Saturday, May 16, 2020

Anonymous tip sinks $3m cocaine shipment at border

More than 60kg of cocaine was seized. An anonymous tip led U.S. Customs officers at the Pacific Highway Truck Crossing in Blaine to an estimated $3m in cocaine. Canadian trucker Ajitpal Singh Sanghera, 41 was busted as he approached the border. During a trailer check, Customs found five handbags containing cocaine.
Sanghera had crossed the US border more than 40 times so far this year. That, coupled with the amount of cocaine, led cops to conclude he was part of a large international drug trafficking ring.

Simon Dufresne killed, dismembered, burned

Five men were arrested for their alleged role in the death of Simon Dufresne, 31. Dufresne disapeared in March 2019 and is thought to have been dismembered and burnt. Dufresne was known in the underworld of organized crime and is said to have had a contract on his head.
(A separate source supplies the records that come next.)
/-- The firmware checks the seal of every write buffer entry after a failure (R322): whether the
unrefreshed DRAM kept one is open (assumption 2), and a failed one carries poison, but in DUO it is
fetched from the peer's mirror (R174). -/
def sealCheckEntries (free : Nat) : List Entry → List Entry
  | [] => []
  | e :: r =>
    (if Config.freeBool free then
      { e with secs := e.secs.map (fun s => { s with poison := true }) } else e)
      :: sealCheckEntries (free + 1) r

/-- The firmware's actions when the clocks return (R322). -/
def Dev.clockRecovery (d : Dev) : Dev :=
  let d := d.fwPost 0x0100 1 6 ((d.rd A.CLK_FAIL).toNat % 2 ^ 27)
  let n := d.wr.entries.length
  let failed := (List.range n).any (fun i => Config.freeBool (d.free + i))
  let d := if failed && decide (d.fw.role ≠ .duo) then
      ((d.onWr (fun w => { w with entries := sealCheckEntries d.free w.entries })).fwPost 0x0600
        (Config.evCode 3) 6 0).critical 2
    else d
  let d := { d with free := d.free + n }
  let d := d.wr64 A.HEN_PTR (d.rd A.HEN_BASE)
  let d := (if d.fw.alarmed then d.alarmFw 2 else d.alarmLate).pumpZones
  if d.fenceIn && (decide (d.fw.mode = .duo) || (decide (d.fw.mode = .readonly) && decide (d.fw.role = .duo)))
  then d.fencedReturn else d

/-- FAB cycles as OSC16 cycles, saturating in 24 bits (R331). -/
def oscDur (t : Nat) : Nat := Nat.min (t / 100) 0xFFFFFF

/-- FAB cycles as X32K ticks. -/
def x32kTicks (t : Nat) : Nat := t * 32768 / 1600000000

/-- The main clocks restart (R321): pins released, FAULT_N released, CAIRN_TIME advanced. -/
def Dev.clockRestart (d : Dev) : Dev :=
  let d := d.setFld A.CLK_FAIL 23 0 (oscDur d.tor.failTicks)
  let d := d.releasePins
  let d := d.setFld A.TOR_STAT 11 0 0
  let d := { d with tick := d.tick + d.tor.failTicks }
  let on := decide (d.tor.pwr = .on)
  let d := d.onTor (fun t => { t with clkFail := false, failTicks := 0, mainOn := on })
  let d := (d.setBit A.CLK_STAT 1 true).irq 0x0100
  if on then d.clockRecovery else d

/-- The seal check at a wake (R338): `bad` names the banks that do not match, `corr` counts the words corrected. -/
def Dev.sealCheck (d : Dev) (bad corr : Nat) : Dev :=
  let mask := d.fld A.PWR_RET_MASK 7 0
  let failed := bad &&& mask
  let d := (d.setReg A.PWR_SEALRES (mask * 256 + failed)).count2 24 corr
  if failed = 0 then d else d.setBit A.TOR_FAULT 4 true

/-- The records of the failed banks (R338). -/
def Dev.sealPosts (d : Dev) : Dev :=
  d.each (List.range 8) (fun d b =>
    if d.bit A.PWR_SEALRES b then d.hwPost 0x0201 0x20 5 b else d)

/-- A sleep ends: its length and the state are recorded, CAIRN_TIME advances (R336, R346). -/
def Dev.sleepEnds (d : Dev) (last : Nat) : Dev :=
  let d := d.setReg A.TOR_STAT 0
  let d := d.setFld A.PWR_STAT 6 4 last
  let d := d.setReg A.PWR_SLEPT (x32kTicks d.tor.failTicks % 2 ^ 48)
  { d with tick := d.tick + d.tor.failTicks }

/-- The firmware restores what it stopped before the sleep, each register with its status (R336, R340). -/
def Dev.resumeBlocks (d : Dev) : Dev :=
  let d := d.each d.fw.sleepRegs (fun d p => d.wr64 p.1 p.2)
  d.onFw (fun f => { f with sleepRegs := [] })

/-- S1 resumes when its PLLs have locked (R343). -/
def Dev.resumeS1 (d : Dev) : Dev :=
  let d := d.sleepEnds 1
  let d := d.onTor (fun t => { t with pwr := .on, saved := .off, mainOn := true, failTicks := 0, ps := 0 })
  ((d.onPins (fun p => { p with ckeLow := false })).resumeBlocks).alarmLate

/-- All four PLLs are locked (R317). -/
def Dev.allLocked (d : Dev) : Bool := decide (d.fld A.CLK_STAT 5 2 = 15)

/-- PLL i locks; `bad` are the banks whose seal does not match, `corr` the words that the check corrects (R318, R321, R338, R343). -/
def Dev.pllLocks (d : Dev) (i : Nat) (bad corr : Nat) : Dev :=
  if d.bit A.CLK_STAT 6 && (d.tor.clkFail || decide (d.tor.pwr = .waking) || decide (d.tor.pwr = .on)) then
    let d := (d.setBit A.CLK_STAT (2 + i) true).setBit (A.CLK_PLL i) 0 true
    let d := if d.tor.pwr = .waking ∧ d.fld A.TOR_STAT 11 8 ≠ 3
      then d.setReg A.TOR_STAT (2 * 4096 + 3 * 256 + 16) else d
    if d.allLocked then
      let d := if d.tor.clkFail then d.clockRestart else d
      if d.tor.pwr = .waking then
        if d.tor.saved = .s1 then d.resumeS1
        else if d.tor.saved = .s2 ∨ d.tor.saved = .s3 then d.sealCheck bad corr
        else d
      else d
    else d
  else d

/-- A count window ends (R318, R319); a crystal more than 10% from nominal, which FAB and CRY follow, is an alarm (R219; assumption 148). -/
def Dev.countWindow (d : Dev) (osc xtal : Nat) : Dev :=
  if !d.tor.osc16 then d else
  let d := (d.setReg A.CLK_XCNT32K osc).setReg A.CLK_XCNT25 xtal
  let was := d.bit A.CLK_STAT 7
  let okO := decide (14844 ≤ osc) && decide (osc ≤ 16406)
  let r32 := if okO then Nat.min 4 (d.tor.x32Run + 1) else 0
  let okX := was && decide (24390 ≤ xtal) && decide (xtal ≤ 24438)
  let r25 := if okX then Nat.min 8 (d.tor.x25Run + 1) else 0
  let d := if d.tor.mainOn && !(decide (21973 ≤ xtal) && decide (xtal ≤ 26855)) then d.alarmSeen 2 else d
  let d := d.onTor (fun t => { t with x32Run := r32, x25Run := r25 })
  let d := if r32 = 4 then d.setBit A.CLK_STAT 7 true else d
  let d := if r25 = 8 then d.setBit A.CLK_STAT 6 true else d
  let d := if d.tor.mainOn && !(decide (24170 ≤ xtal) && decide (xtal ≤ 24658)) then
      (d.setBit A.CLK_STAT 8 true).fwPost 0x0100 3 4 xtal else d
  if d.tor.pwr = .waking then
    if d.bit A.CLK_STAT 6 then
      (if d.fld A.TOR_STAT 11 8 < 3 then d.setReg A.TOR_STAT (2 * 4096 + 3 * 256 + 16) else d)
    else if d.fld A.TOR_STAT 11 8 = 1 then d.setReg A.TOR_STAT (2 * 4096 + 2 * 256 + 16)
    else d
  else d

def execX32kCountWindow (osc xtal : W16) (s : State) : Host.Outcome State Fault Refusal :=
  aonDo s (fun d => d.countWindow osc.toNat xtal.toNat)

/-- No X32K edge for 64 µs (R319). -/
def Dev.x32kLost (d : Dev) : Dev :=
  let d := d.setBit A.CLK_STAT 7 false
  let d := d.onTor (fun t =>
    { t with x32Run := 0, x25Run := if d.bit A.CLK_STAT 6 then t.x25Run else 0 })
  if d.tor.mainOn then d.fwPost 0x0100 4 5 0 else d

def execX32kEdgeTimeout (s : State) : Host.Outcome State Fault Refusal := aonDo s Dev.x32kLost

/-- The crystal stops (R320): a failure where a main clock runs from it. The PLLs have no reference any more, and lock again once it has
returned (R318, R322). -/
def Dev.crystalLost (d : Dev) : Dev :=
  let d := (d.setBit A.CLK_STAT 6 false).onTor (fun t => { t with x25Run := 0 })
  if d.tor.mainOn || decide (d.tor.pwr = .s1) || (decide (d.tor.pwr = .waking) && decide (d.tor.saved = .s1)) then
    (d.clockFail 1).each (List.range 4) (fun d i => (d.setBit A.CLK_STAT (2 + i) false).setBit (A.CLK_PLL i) 0 false)
  else d

def execXtal25MissingEdge (s : State) : Host.Outcome State Fault Refusal := aonDo s Dev.crystalLost

/-- PLL i loses lock (R320). -/
def Dev.pllLost (d : Dev) (i : Nat) : Dev :=
  let d := (d.setBit A.CLK_STAT (2 + i) false).setBit (A.CLK_PLL i) 0 false
  let d := d.setFld (A.CLK_PLL i) 31 16 (d.fld (A.CLK_PLL i) 31 16 + 1)
  if d.tor.mainOn || (decide (d.tor.pwr = .s1 ∨ (d.tor.pwr = .waking ∧ d.tor.saved = .s1)) && decide (i = 1)) then d.clockFail (2 + i) else d

def execPllLossOfLock (i : Fin 4) (s : State) : Host.Outcome State Fault Refusal :=
  aonDo s (fun d => d.pllLost i.val)

/-- Every 100 µs a PLL without lock is restarted (R321): until it reports lock, nothing is seen of it. -/
def execPllRestart (_i : Fin 4) (s : State) : Host.Outcome State Fault Refusal := aonDo s id

/-! Block resets (R328). -/

/-- What a block holds beside its registers, after its reset. With PAIR_OWN go the flash outputs, but on the AS code (R224). -/
def Dev.resetState (d : Dev) (b : Nat) : Dev :=
  match b with
  | 4 => d.onCairn (fun c => { c with fifo := [], wait := [], heldEn := false })
  | 6 => d.onCirque Cirque.cutAll
  | 8 => d.onOx (fun _ => Ox.cold)
  | 9 => d.onCipher (fun c => { Cipher.cold with exports := c.exports })
  | 10 => d.onMules (fun m => { m with spurBud := 12800, spurUsed := [] })
  | 11 =>
    let d := if d.board.code.val = 1 then d else d.floatAll
    d.onPair (fun p => { Pair.cold with split := p.split, paired := p.paired })
  | 12 => d.onPens (fun p => { p with wait := [], c0 := [], spareRd := 0, spareWr := 0, heldEn := [], enNew := [], episode := false })
  | 13 => d.onHost (fun h =>
      { h with
        en := [], rdy := [], sqs := [], cqs := [], aers := [], aenPend := [], stopped := false, winpage := 0x100, rdval := 0, ca := false
        linkUp := false, hregs := [] })
  | 7 => d.onDram (fun m => { Dram.cold with chk := m.chk, raw := m.raw, bad := m.bad })
  | _ => d

/-- The block that serves an address: of its registers, or of the memory that it owns (R20, R323). -/
def serves (a : Nat) : Option Nat :=
  if periBase ≤ a ∧ a < periBase + 0x1000000 then some (blockOf a)
  else if isWindow a then some 6
  else if isZt a then some 10
  else if 0x40000000 ≤ a ∧ a < 0x42000000 then some 13
  else if isDram a then some 7 else none

/-- The block that a request line belongs to (R308). -/
def lineBlock (r : Nat) : Option Nat :=
  match r with
  | 1 => some 6 | 2 => some 9 | 3 => some 13 | 4 => some 11
  | r => if 0x40 ≤ r ∧ r < 0x80 then some (16 + (r - 0x40)) else none

/-- How the reset of a block meets the burst that a channel has next: the address at the block, and whether it is a store
(R329). DESIGN CHOICE (assumption 133): of a port that has no address of its own, the first address of its block's registers. -/
def Dev.oxMeets (d : Dev) (n b : Nat) : Option (Nat × Bool) :=
  let s := d.oxAct n
  let x := d.oxBurst s (d.fld (A.OX_DONE n) 27 0)
  if s.srcMem ∧ serves x.1 = some b then some (x.1, false)
  else if s.dstMem ∧ serves x.2.1 = some b then some (x.2.1, true)
  else if lineBlock s.req = some b then some (periBase + b * 0x10000, !s.portSrc)
  else none

/-- A channel whose burst meets the reset stops in BUSERR with XRESET (R311, R329). -/
def Dev.oxXreset (d : Dev) (n b : Nat) : Dev :=
  match (if h : n < 32 then (d.oxMeets n b).map (fun m => ((⟨n, h⟩ : OxN), m)) else none) with
  | some (c, a, w) =>
    let d := (d.failAccess (.ox c) a w .xreset).onOx (fun o =>
      { o with stopping := o.stopping.filter (· != n), wdraw := o.wdraw.filter (· != n) })
    let d := d.oxIrq n (d.oxAct n).core
    if n ∈ d.ox.flight then d.oxFree else d
  | none => d

/-- Another block than Ox is reset: the burst in flight toward it ends with XRESET, and of PAIR every transfer to its data port
(R252, R329); the requests of the block are gone. -/
def Dev.oxCut (d : Dev) (b : Nat) : Dev :=
  let hit := (List.range 32).filter (fun n => decide (n ∈ d.ox.flight) ||
    (decide (b = 11) && decide (d.oxState n = 1) && decide ((d.oxAct n).req = 4)))
  let d := d.onOx (fun o => { o with lines := o.lines.filter (fun r => decide (lineBlock r ≠ some b)) })
  d.each hit (fun d n => d.oxXreset n b)

/-- A block reset: transfers toward it end, registers to their Reset values, Tor fields kept; a THERM reset leaves the
flash-window flag as it was, and A is 100 for every Mule at once (R353, R356). -/
def Dev.blockReset (d : Dev) (b : Nat) : Dev :=
  let flag := d.fwFlag
  let d := if b = 8 then d else d.oxCut b
  let d := (d.resetBlock b).resetState b
  if b = 3 then
    ((d.setBit A.THERM_STAT 4 flag).each (List.range 64) (fun d ch => d.setCap ch)).issueAllCh
  else d

/-- A reset of Mule ch. -/
def Dev.muleReset (d : Dev) (ch : Nat) : Dev :=
  let d := (d.oxCut (16 + ch)).abortChannels (fun c => c == ch)
  let d := d.onMules (fun m =>
    { m with luns := SMap.keep (fun k => k / 32 != ch) m.luns, heldEn := m.heldEn.filter (· != ch)
             remap := SMap.keep (fun k => k / 2 ^ 16 != ch) m.remap, cls := SMap.keep (fun k => k / 2 ^ 16 != ch) m.cls
             acc := SMap.del m.acc ch, loaded := m.loaded.filter (· != ch) })
  d.resetBlock (16 + ch)

/-- The peripheral block index of a bit of CLK_EN and CLK_BRST (R331). -/
def clkBlock (n : Nat) : Nat :=
  match n with
  | 0 => 4 | 1 => 5 | 2 => 6 | 3 => 7 | 4 => 8 | 5 => 9 | 6 => 10 | 7 => 11 | 8 => 12 | 9 => 13
  | 10 => 14 | _ => 3

/-! Clock enables (R323 to R325). -/

/-- A clock starts; a reset that was held is applied first (R328). -/
def Dev.clockOn (d : Dev) (n : Nat) : Dev :=
  let d := if bitOf d.gate.heldRst n then
    (d.onGate (fun g => { g with heldRst := withBit g.heldRst n false })).blockReset (clkBlock n) else d
  (d.setBit A.CLK_ENSTAT n false).setBit A.CLK_ENSTAT (16 + n) true

def Dev.muleClockOn (d : Dev) (ch : Nat) : Dev :=
  let d := if bitOf d.gate.heldMule ch then
    (d.onGate (fun g => { g with heldMule := withBit g.heldMule ch false })).muleReset ch else d
  (d.setBit A.CLK_DRAIN_MULE ch false).setBit A.CLK_ON_MULE ch true

/-- One enable bit is written (R325). -/
def Dev.setEn (d : Dev) (n : Nat) (v : Bool) : Dev :=
  let was := d.bit A.CLK_EN n
  let d := d.setBit A.CLK_EN n v
  if v && !was then
    if d.bit A.CLK_ENSTAT n then d else d.clockOn n
  else if !v && was then
    (if d.bit A.CLK_ENSTAT (16 + n) then d.setBit A.CLK_ENSTAT n true else d)
  else d

def Dev.setMuleEn (d : Dev) (ch : Nat) (v : Bool) : Dev :=
  let was := d.bit A.CLK_EN_MULE ch
  let d := d.setBit A.CLK_EN_MULE ch v
  if v && !was then
    if d.bit A.CLK_DRAIN_MULE ch then d else d.muleClockOn ch
  else if !v && was then
    (if d.bit A.CLK_ON_MULE ch then d.setBit A.CLK_DRAIN_MULE ch true else d)
  else d

/-- A write to CLK_EN or CLK_EN_MULE (R325). -/
def Dev.clkEn (d : Dev) (mule : Bool) (v : W64) : Dev :=
  if mule then d.each (List.range 64) (fun d ch => d.setMuleEn ch (bitOf v ch))
  else d.each (List.range 11) (fun d n => d.setEn n (bitOf v n))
It is reported he did not respect territory belonging to the Hells Angels.

Dufresne and his entourage were known to carry out drug rips and then sell the product in North Montreal.
Jonathan Provencher, 41, and Alfredo Rodriguez Farinas, 29, face counts of first degree murder, forcible confinement, conspiracy and complicity after the fact.
Jonathan Tshinkenke, 20, Yvon Camirand, 54, and Stéphane Larouche , 47, were also charged.

Friday, May 15, 2020

Jack Cewe Construction Ltd. - Kirsten Mide-Wilson - Update II

Ms. Kirsten Wilson has repeatedly billed herself as 'one of the few women in construction.' That is true but SHOULD it be so? She has earned nothing, built nothing, and appears to be running Cewe Construction into the ground. Repeated high risk violations of WorkSafe laws suggests she belongs in a different business, one less dangerous to her employees.

In late 2018 Jack Cewe Construction Ltd. was fined $65,712 for health and safety violations. A fine of that magnitude says a great deal.
WorkSafeBC determined that the firm failed to undertake excavation work according to the requirements of the utility service owner, and failed to ensure machinery was kept the minimum approach distance from exposed electrical conductors. These were both repeated and high-risk violations. Jack Cewe has serious mismanagement issues. Perhaps Ms. Wilson figures rules are for others.
Lets put them together for Kirsten Mide-Wilson (kirsten@cewe.com), third generation owner of Jack Cewe Construction Ltd., an established road contractor in the lower mainland. What's her claim to fame?
Brilliance in business doesn't top the list. She figured she was too smart to pay an hourly fee and would instead get a lawyer to act for 20% of the winnings in her fight for a $100m inheritance from her grandfather, Jack Cewe. He left the bulk of his estate to his mistress, decidedly not his granddaughter.

Mide-Wilson ended up with a bill for $17m, not the $ 2.5m the fight should have cost. She adamantly refused to pay. That bill was eventually reduced to $5m.
Take a bow Ms. Kirsten Wilson, you are a too rich, too greedy terd. It's called keeping your word, and in the world of men and construction it's likely the main reason for Jack Cewe's success. It also explains why he didn't want to give a nickle to his unethical, deadbeat granddaughter.

Cocaine trafficker sunk by selfies with large stacks of cash

Larry Dominique, 30, was sentenced to 5 years for drugs, weapons and proceeds of crime. Cellphones belonging to Dominique held text messages and photos detailing his drug transactions. They also contained images of him with large stacks of cash. He was granted 239 days credit for remand, leaving 1,951 days. The judge was impressed with the photos that acknowledged the seriousness of the matter.